The results all but speak for themselves: an edgy, balanced, and engaging thesis on the protocols and dialogue that happens around whether or not someone says one thing but means another. Headlined by “CODA” stand-out Emilia Jones and “Succession” royalty Nicholas Braun and written by Michelle Ashford (who adapted the New Yorker story by Kristen Roupenian), “Cat Person” manages to highlight all the best elements of the source material and should foster meaningful discussions, in particular around young women, on the exact parameters that come with dating; and how to ascertain if the person sitting across from you might not be as they appear. 

The story is fairly simple and one many have seen before: Jones plays Margot, a 20-year old college sophomore working at the local movie theater to help pay the bills. These early scenes don’t offer much situational action, though the screenplay expands upon the short story by fleshing out the characters and giving them meaningful backstories. Margot works behind the concession stand as her place of employment shows a variety of vintage classics including “American Graffiti” and “The Empire Strikes Back,” (where can I find this venue?). 

One night she converses with frequent moviegoer Robert (Braun) and begins a seemingly harmless yet flirtatious relationship. They exchange phone numbers and the two begin courting each other via text message. Ashfords scripting does a solid job at unspooling how young adults navigate the turmoils of dating, with spunky (and believable) conversational tidbits among peers as well as the pros and cons of dating someone who is clearly older. 

Nevertheless, Margot takes a flier on Robert despite the overall sense that something feels off, (her best friend hilariously played by Geraldine Viswanathan can already sense it) but her internal self, of which the film vividly depicts, encourages the date. What could go wrong? But it becomes clear that Robert isn’t a normal dude and “Cat Person” doesn’t deviate from the hard topics, including a bad sexual encounter that allows audiences to start piecing together the real narrative, and from there, things get intense. 

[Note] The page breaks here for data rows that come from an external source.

/-- PHASE_SAMPLE_MISSING, REF_PRESENT and REF_ABSENT. A sample whose claim is still open when the window closes is
missing: the history is cleared, with the last R (log entry 19), the missing count rises, and the third in a row
makes REF present; a missing sample of the selected reference clears the lock and unlock counts. A present sample
that fills the history to 8 drifts of estimate at most 160 in size makes REF absent as the eighth good one; one of a
larger estimate makes REF present. REF is delivered. Short of its count REF_ABSENT finds nothing to do (log entry
3). -/
def Obligations.ReferenceMonitoring : Prop :=
  (∀ (k : Fin 10) (s : State),
    let u := s.advanceTo s.windowEnd
    let c := u.cand k
    (s.cand k).claim = true → s.windowEnd ≤ s.horizon → c.claim = true → c.entry.enabled = true →
    ∃ t, exec (.phaseSampleMissing k) s = .next t ∧
      Agree [.pending, .inputs, .moment, .ports, .ssw, .records, .imu, .csv, .mci] u t ∧
      (∀ j, j ≠ k → t.cand j = u.cand j) ∧
      t.cand k =
        { c with drifts := [], previousR := none, lastR := none, missing := bump c.missing 3, good := 0,
                 ref := c.ref || decide (2 ≤ c.missing), claim := false } ∧
      (t.alarm (refAlarm k)).present = (t.cand k).ref ∧ t.tmu.integral = u.tmu.integral ∧ t.tmu.fw = u.tmu.fw ∧
      (u.tmu.selected = some k → t.tmu.lockCount = 0 ∧ t.tmu.unlockCount = 0) ∧
      ((s.cand k).ref = false → c.missing = 2 → exec (.refPresent k) s = .next t ∧ (t.cand k).ref = true)) ∧
  (∀ (k : Fin 10) (v : Fin 4) (s : State), (s.cand k).entry.enabled = true → (s.cand k).claim = false →
    ∀ c, (s.vernier v).state = .busy c → c.candidate = some k → c.echo = none →
    (∀ w, w ≠ v → (s.vernier w).due = none) → (∀ p, (s.cable p).awaited ≠ some v) → c.due ≤ s.horizon → c.due ≤ s.windowEnd →
    ∀ y, (s.cand k).previousR = some y →
    let r := interval (.exact s.multiframeMark) c.stamp
    let z := r - y
    let d := if z < -524288 then z + 1048576 else if 524287 < z then z - 1048576 else z
    let ds := if (s.cand k).drifts.length = 8 then (s.cand k).drifts.tail ++ [d] else (s.cand k).drifts ++ [d]
    let est := ds.sum.tdiv 8
    let sampled : State → Prop := fun t =>
      Agree [.pending, .inputs, .moment, .ports, .ssw, .records, .csv, .mci] s t ∧ (t.cand k).drifts = ds ∧
        (t.cand k).previousR = some r ∧ (t.cand k).missing = 0 ∧ (t.cand k).entry = (s.cand k).entry ∧
        (t.alarm (refAlarm k)).present = (t.cand k).ref
    ds.length = 8 →
    ((s.cand k).ref = true → est.natAbs ≤ 160 → (s.cand k).good = 7 →
      ∃ t, exec (.refAbsent k) s = .next t ∧ sampled t ∧ (t.cand k).ref = false ∧ (t.cand k).good = 8) ∧
    ((s.cand k).ref = true → est.natAbs ≤ 160 → (s.cand k).good < 7 → exec (.refAbsent k) s = .next s) ∧
    ((s.cand k).ref = false → 160 < est.natAbs →
      ∃ t, exec (.refPresent k) s = .next t ∧ sampled t ∧ (t.cand k).ref = true ∧ (t.cand k).good = 0))

/-- REFERENCE_HOLD_OFF_EXPIRY, REFERENCE_WTR_EXPIRY and STATION_LOS_END at the coming local frame start. The flag
condition of a line port is a set action flag of LOS, LOF, EXC or REF, and its verdict cause a verdict of
MISCONNECTED, LOOPED or PATCHING; that of a station input is a set flag of LOS or REF, and it has no verdict cause.
A flag condition whose count reaches the reference hold-off times 800 fails a candidate in WAIT or AVAILABLE; a WAIT
whose count reaches 60 times the reference WTR at a tick becomes AVAILABLE, where a set flag condition holds the
count at 0, which a WTR of 0 has reached; the eighth local frame in a row of 128 edges or more makes LOS of a
station input absent, which is delivered. The edges are those of the row, and at least those that STATION_PULSE has
counted; they move the divider on (the model's choice, log entry 21). Short of its count each row finds nothing to
do (log entry 3). Each local frame start judges a candidate once: what was judged ahead of LOCAL_FRAME_START is not
judged by it again (log entry 2). -/
def Obligations.CandidatesFailAndReturn : Prop :=
  (∀ (k : Fin 10) (s : State),
    let u := s.openFrame
    let c := u.cand k
    let limit := 800 * u.tmu.settings.holdOff
    let n := c.holdOff.getD 0
    (s.cand k).state = c.state → c.entry.enabled = true → c.state = .wait ∨ c.state = .available →
    u.flagCondition k = true → u.verdictCause k = false → Judgement.cand k ∉ u.moment.done →
    (limit ≤ n + 1 →
      exec (.referenceHoldOffExpiry k) s =
        .next (State.modCand k (s := { u with moment := u.moment.made (.cand k) }) fun c =>
          { c with holdOff := some (if n < limit then n + 1 else n), state := .failed, wtr := none })) ∧
    (n + 1 < limit → exec (.referenceHoldOffExpiry k) s = .next s)) ∧
  (∀ (k : Fin 10) (n : Nat) (s : State),
    let u := s.openFrame
    u.tickDue = true → (s.cand k).state = .wait → (u.cand k).state = .wait → (u.cand k).wtr = some n →
    Judgement.wtr k ∉ u.moment.done →
    let v : State := { u with moment := u.moment.made (.wtr k) }
    (u.flagCondition k = true →
      (u.tmu.settings.wtr = 0 →
        exec (.referenceWtrExpiry k) s =
          .next (v.modCand k fun c => { c with state := .available, wtr := none })) ∧
      (0 < u.tmu.settings.wtr → exec (.referenceWtrExpiry k) s = .next s)) ∧
    (u.flagCondition k = false →
    (60 * u.tmu.settings.wtr ≤ n + 1 →
      exec (.referenceWtrExpiry k) s =
        .next (v.modCand k fun c => { c with state := .available, wtr := none })) ∧
    (n + 1 < 60 * u.tmu.settings.wtr → exec (.referenceWtrExpiry k) s = .next s))) ∧
  (∀ (i : Fin 2) (edges : Nat) (s : State),
    let x := s.tmu.stations[i]
    let n := max edges x.counted
    x.los = true → s.openFrame.moment.done.contains (.station i) = false → 1 < s.openFrame.tmu.frameNo →
    (128 ≤ n → x.run = 7 →
      ∃ t, exec (.stationLosEnd i edges) s = .next t ∧ Agree [.pending, .ports, .ssw, .records, .mci] s t ∧
        t.tmu.stations[i] =
          { los := false, run := 8, divider := (x.divider + (n - x.counted)) % 256, counted := 0 } ∧
        (∀ j, j ≠ i → t.tmu.stations[j] = s.tmu.stations[j]) ∧ (t.alarm (.stationLos i)).present = false) ∧
    (n < 128 ∨ x.run < 7 → exec (.stationLosEnd i edges) s = .next s)) ∧
  (∀ (k : Fin 10) (s : State),
    (Judgement.cand k ∈ s.openFrame.moment.done → exec (.referenceHoldOffExpiry k) s = .next s) ∧
    (Judgement.wtr k ∈ s.openFrame.moment.done → exec (.referenceWtrExpiry k) s = .next s) ∧
    ∀ x : FrameInputs, s.coldRestartDue = false →
      let u := State.reachFrame { s with inputs := { s.inputs with frame := x } }
      ∃ t, exec (.localFrameStart x) s = .next t ∧
        (Judgement.cand k ∈ u.moment.done → (t.cand k).holdOff = (u.cand k).holdOff)) ∧
  (∀ s : State,
    (∀ p : Fin 8,
      (s.flagCondition (portCand p) = true ↔
        ∃ c ∈ [PortKind.los, .lof, .exc, .ref], (s.alarm (.port p c)).flag = true) ∧
      (s.verdictCause (portCand p) = true ↔
        (s.cable p).verdict = .misconnected ∨ (s.cable p).verdict = .looped ∨ (s.cable p).verdict = .patching)) ∧
    (∀ i : Fin 2, ∀ k : Fin 10, k.val = 8 + i.val →
      s.verdictCause k = false ∧
      (s.flagCondition k = true ↔
        (s.alarm (.stationLos i)).flag = true ∨ (s.alarm (.stationRef i)).flag = true)))

/-- The selection at LOCAL_FRAME_START, for a state of the selection's law and a start that is no one-second tick
and no cold restart. A candidate is eligible exactly when it is AVAILABLE, of a rank at or better than the worst
acceptable Q's, and not DO-NOT-USE. The effective Q is the fixed Q, or with a received source the accepted Q,
UNKNOWN while there is none; UNKNOWN ranks as 14 and every other code as itself. In AUTO the selected reference is
the best eligible candidate, by lowest rank, then lowest priority number, then lowest candidate number, or none if
there is none; in FORCED(k) it is k while k is eligible and none otherwise; in FREE and HOLD it is none. Priority,
source and fixed Q act as of this start. With none selected the unit is in HOLDOVER with FW at I, but in FREE-RUN,
with both at 0, in FREE and where AUTO finds it there. Every port is given the output quality: DO-NOT-USE on the
reference's port and on the members of its group, else the reference's effective Q, or 9 in HOLDOVER and 11 in
FREE-RUN. With no restart pending, a changed state or reference has set TIMING and written a REFSEL record of
both. -/
def Obligations.SelectionFollowsTheMode : Prop :=
  ∀ (x : FrameInputs) (s : State), s.SelectionLaw → s.moment.opened = false → s.coldRestartDue = false →
    s.tmu.started = false ∨ s.tmu.frameCount ≠ 7999 →
    let m := s.tmu.settings.mode
    let rank : BitVec 4 → Nat := fun q => if q = 0 then 14 else q.toNat
    ∃ t, exec (.localFrameStart x) s = .next t ∧
      (∀ k, t.effectiveQ k =
        if (t.cand k).inUse.fixedSource = true then (t.cand k).inUse.fixedQ
        else if h : k.val < 8 then (t.tmu.quality[k.val]).accepted.getD 0
        else (t.cand k).inUse.fixedQ) ∧ t.tmu.modeInUse = m ∧ (∀ k, (t.cand k).inUse = (t.cand k).entry) ∧
      (t.tmu.state = .holdover → t.tmu.fw = t.tmu.integral) ∧
      (t.tmu.state = .freeRun → t.tmu.fw = 0 ∧ t.tmu.integral = 0) ∧
      (s.mci.restart = none → t.tmu.state ≠ s.tmu.state ∨ t.tmu.selected ≠ s.tmu.selected →
        t.queue.news.timing = true ∧ Reported (.refsel t.tmu.state t.tmu.selected) s t) ∧
      (∀ k, (t.cand k).eligible = true ↔
        ((t.cand k).state = .available ∧ rank (t.effectiveQ k) ≤ rank t.tmu.settings.worstQ ∧ t.effectiveQ k ≠ 15)) ∧
      (∀ k, t.tmu.selected = some k → (t.cand k).eligible = true ∧
        (t.tmu.state = .acquire ∨ t.tmu.state = .locked) ∧
        (s.tmu.selected ≠ some k →
          t.tmu.state = .acquire ∧ t.tmu.anchor = none ∧ t.tmu.fw = t.tmu.integral ∧ t.tmu.lockCount = 0)) ∧
      (m = .auto →
        (∀ k, t.tmu.selected = some k → ∀ j, (t.cand j).eligible = true → j ≠ k →
          rank (t.effectiveQ k) < rank (t.effectiveQ j) ∨
            (rank (t.effectiveQ k) = rank (t.effectiveQ j) ∧
              ((t.cand k).inUse.priority < (t.cand j).inUse.priority ∨
                ((t.cand k).inUse.priority = (t.cand j).inUse.priority ∧ k < j)))) ∧
        (t.tmu.selected = none →
          (∀ k, (t.cand k).eligible = false) ∧
          t.tmu.state = (if s.tmu.state = .freeRun then .freeRun else .holdover))) ∧
      (∀ k, m = .forced k →
        t.tmu.selected = (if (t.cand k).eligible then some k else none) ∧
        ((t.cand k).eligible = false → t.tmu.state = .holdover)) ∧
      (m = .free → t.tmu.selected = none ∧ t.tmu.state = .freeRun ∧ t.tmu.fw = 0 ∧ t.tmu.integral = 0) ∧
      (m = .hold → t.tmu.selected = none ∧ t.tmu.state = .holdover) ∧
      (∀ p : Fin 8, t.sharesReference p = true ↔
        ∃ r : Fin 8, t.tmu.selected = some (portCand r) ∧
          ((t.membership r = none ∧ r = p) ∨ ∃ m, t.membership r = some m ∧ (t.group m.1).hasMember p = true)) ∧
      (∀ p : Fin 8, t.tmu.outQ[p] =
        if t.sharesReference p then 15
        else if t.tmu.state = .holdover then 9
        else if t.tmu.state = .freeRun then 11
        else (t.tmu.selected.map t.effectiveQ).getD 11)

Like the short story, Foegel and co, not to mention the sensational casting that sees Jones and Bruan taking major leaps outside of their comfort zone, expertly conveys the aftermath and unexpected burden of an unsettling and cringe-inducing sexual experience. It’s evident Robert, in his needlessly pathetic texting exchanges or lack of obvious situational awareness, makes him someone to avoid. The film excels at presenting both sides of the dating spectrum and tacitly flips the script numerous times, subverting expectations and keeping audiences on the edge of their seats. It’s unpredictable. 

“Cat Person” won’t be for everyone and I’d wager some might find aspects of the film and its presentation offensive, but I welcomed its take on how a 20-year-old navigates a relationship that comes with unforeseen baggage and circumstance. The film never drags either, keeping the momentum flowing between sequences until a climax that goes absolutely nuts and one you must see to believe. 

Grade: B+ 

CAT PERSON world premiered at the 2023 Sundance Film Festival. It is currently seeking distribution.